Aim of the exercise: Among the lines below, restate word for word only those from the line with "theorem test_wf_and_refuses_other_width : (Instr.andImm" through the line with "theorem test_wf_eor_refuses_other_width : (Instr.eorImm", with both end lines kept.

====== Supplied data ======

-- ==== Sys2Proof/Tests/Slice0.lean ====
section
/-! SUPPORT. The model's own tests: ill-formed terms refused, words of the spec decoded, single instructions of the spec's examples
run, and a witness for the hypotheses of every statement. Expected results are the spec's. -/

namespace Sys2Proof.Tests

open Sys2Proof.Machine Sys2Proof.Claims

/-! Well-formedness: an immediate of the other width is refused (R94, R95). -/

theorem test_wf_ora_refuses_other_width : (Instr.oraImm (.b16 1)).wf true false = false ∧ (Instr.oraImm (.b8 1)).wf false true = false := by decide
theorem test_wf_and_refuses_other_width : (Instr.andImm (.b16 1)).wf true false = false ∧ (Instr.andImm (.b8 1)).wf false true = false := by decide
theorem test_wf_eor_refuses_other_width : (Instr.eorImm (.b16 1)).wf true false = false ∧ (Instr.eorImm (.b8 1)).wf false true = false := by decide
theorem test_wf_adc_refuses_other_width : (Instr.adcImm (.b16 1)).wf true false = false ∧ (Instr.adcImm (.b8 1)).wf false true = false := by decide
theorem test_wf_bit_refuses_other_width : (Instr.bitImm (.b16 1)).wf true false = false ∧ (Instr.bitImm (.b8 1)).wf false true = false := by decide
theorem test_wf_lda_refuses_other_width : (Instr.ldaImm (.b16 1)).wf true false = false ∧ (Instr.ldaImm (.b8 1)).wf false true = false := by decide
theorem test_wf_cmp_refuses_other_width : (Instr.cmpImm (.b16 1)).wf true false = false ∧ (Instr.cmpImm (.b8 1)).wf false true = false := by decide
theorem test_wf_sbc_refuses_other_width : (Instr.sbcImm (.b16 1)).wf true false = false ∧ (Instr.sbcImm (.b8 1)).wf false true = false := by decide
theorem test_wf_ldy_refuses_other_width : (Instr.ldyImm (.b16 1)).wf false true = false ∧ (Instr.ldyImm (.b8 1)).wf true false = false := by decide
theorem test_wf_ldx_refuses_other_width : (Instr.ldxImm (.b16 1)).wf false true = false ∧ (Instr.ldxImm (.b8 1)).wf true false = false := by decide
theorem test_wf_cpy_refuses_other_width : (Instr.cpyImm (.b16 1)).wf false true = false ∧ (Instr.cpyImm (.b8 1)).wf true false = false := by decide
theorem test_wf_cpx_refuses_other_width : (Instr.cpxImm (.b16 1)).wf false true = false ∧ (Instr.cpxImm (.b8 1)).wf true false = false := by decide

/-! Decoding: words written out from the rules' encodings, at least one for each family. -/

/-- R140. -/
theorem test_decode_lda_imm : decode true true [0xA9, 0x80, 0xEE] = .ok (.ldaImm (.b8 0x80), [0xEE]) := rfl
/-- R140, R91. -/
theorem test_decode_lda_imm16 : decode false true [0xA9, 0x34, 0x12, 0xEE] = .ok (.ldaImm (.b16 0x1234), [0xEE]) := rfl
/-- R141. -/
theorem test_decode_ldx_dpY : decode true true [0xB6, 0x21, 0xEE] = .ok (.ldxDpY 0x21, [0xEE]) := rfl
/-- R143. -/
theorem test_decode_sta_long : decode true true [0x8F, 0x56, 0x34, 0x12, 0xEE] = .ok (.staLong 0x123456, [0xEE]) := rfl
/-- R146. -/
theorem test_decode_stz_absX : decode true true [0x9E, 0x00, 0x20, 0xEE] = .ok (.stzAbsX 0x2000, [0xEE]) := rfl
/-- R170. -/
theorem test_decode_tcs : decode true true [0x1B, 0xEE] = .ok (.tcs, [0xEE]) := rfl
/-- R184. -/
theorem test_decode_adc_srIndY : decode true true [0x73, 0x05, 0xEE] = .ok (.adcSrIndY 0x05, [0xEE]) := rfl
/-- R185. -/
theorem test_decode_sbc_dpIndLongY : decode true true [0xF7, 0x10, 0xEE] = .ok (.sbcDpIndLongY 0x10, [0xEE]) := rfl
/-- R189. -/
theorem test_decode_cpy_imm16 : decode true false [0xC0, 0x03, 0x01, 0xEE] = .ok (.cpyImm (.b16 0x0103), [0xEE]) := rfl
/-- R191. -/
theorem test_decode_dec_abs : decode false true [0xCE, 0x00, 0x01, 0xEE] = .ok (.decAbs 0x0100, [0xEE]) := rfl
/-- R213. -/
theorem test_decode_bit_imm : decode true true [0x89, 0x40, 0xEE] = .ok (.bitImm (.b8 0x40), [0xEE]) := rfl
/-- R215. -/
theorem test_decode_trb_dp : decode true true [0x14, 0x10, 0xEE] = .ok (.trbDp 0x10, [0xEE]) := rfl
/-- R219. -/
theorem test_decode_ror_absX : decode true true [0x7E, 0xCD, 0xAB, 0xEE] = .ok (.rorAbsX 0xABCD, [0xEE]) := rfl
/-- R244. -/
theorem test_decode_bvs : decode true true [0x70, 0x7F, 0xEE] = .ok (.bvs 0x7F, [0xEE]) := rfl
/-- R253. -/
theorem test_decode_jsr_indX : decode true true [0xFC, 0x34, 0x12, 0xEE] = .ok (.jsrIndX 0x1234, [0xEE]) := rfl
/-- R256. -/
theorem test_decode_rtl : decode true true [0x6B, 0xEE] = .ok (.rtl, [0xEE]) := rfl
/-- R285. -/
theorem test_decode_per : decode true true [0x62, 0x0D, 0x00, 0xEE] = .ok (.per 0x000D, [0xEE]) := rfl
/-- R281. -/
theorem test_decode_plb : decode true true [0xAB, 0xEE] = .ok (.plb, [0xEE]) := rfl
/-- R308. -/
theorem test_decode_sep : decode true true [0xE2, 0x30, 0xEE] = .ok (.sep 0x30, [0xEE]) := rfl
/-- R309. -/
theorem test_decode_xce : decode true true [0xFB, 0xEE] = .ok (.xce, [0xEE]) := rfl
/-- R321. -/
theorem test_decode_cop : decode true true [0x02, 0x05, 0xEE] = .ok (.cop 0x05, [0xEE]) := rfl
/-- R327. -/
theorem test_decode_stp : decode true true [0xDB, 0xEE] = .ok (.stp, [0xEE]) := rfl
/-- R340: destination bank first. -/
theorem test_decode_mvn_banks : decode true true [0x54, 0x7F, 0x7E, 0xEE] = .ok (.mvn 0x7F 0x7E, [0xEE]) := rfl
/-- R341. -/
theorem test_decode_mvp_banks : decode true true [0x44, 0x01, 0x02, 0xEE] = .ok (.mvp 0x01 0x02, [0xEE]) := rfl

/-- A missing operand byte is refused by name. -/
theorem test_decode_refuses_missing_bytes :
    decode true true [] = .error .noBytes ∧ decode true true [0xAD, 0x00] = .error .operandBytesMissing := ⟨rfl, rfl⟩

/-- The word of a table row decodes to the row's instruction. -/
theorem test_decode_table_word : decodeTableWord 8 0xA9 = some (.ldaImm (.b8 0x00)) ∧ decodeTableWord 16 0x80A9 = some (.ldaImm (.b8 0x80)) := ⟨rfl, rfl⟩

/-! Single instructions: the examples of the rules. -/

/-- A state with these registers and memory cells. -/
def st (c : Cpu) (m : Memory) : State := { State.reset with cpu := c, bus := { Bus.reset with mem := m } }

/-- Plain memory as the parameter of the Bus: every address is a RAM cell of its own, the memory that spec/95_test_vectors.md
part 2 assumes. -/
def plainMap : List Region := [{ bankLo := 0x00, bankHi := 0xFF, offLo := 0x0000, offHi := 0xFFFF, target := .wram 0, stride := 0x10000 }]

/-- A state over plain memory. -/
def plain (c : Cpu) (m : Memory) : State :=
  { State.reset with cpu := c, bus := { Bus.reset with mem := m, params := { Bus.reset.params with map := plainMap } } }

/-- Emulation mode as after reset. -/
def emu : Cpu := Cpu.reset

/-- Native mode with status `p`. -/
def nat (p : Byte) : Cpu := { Cpu.reset with e := false, p := p }

/-- The CPU after an instruction. -/
def cpuAfter (i : Instr) (s : State) : Cpu :=
  match exec i s with
  | .next t => t.cpu
  | .fault _ => s.cpu
  | .refused _ => s.cpu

======

Your solution:
theorem test_wf_and_refuses_other_width : (Instr.andImm (.b16 1)).wf true false = false ∧ (Instr.andImm (.b8 1)).wf false true = false := by decide
theorem test_wf_eor_refuses_other_width : (Instr.eorImm (.b16 1)).wf true false = false ∧ (Instr.eorImm (.b8 1)).wf false true = false := by decide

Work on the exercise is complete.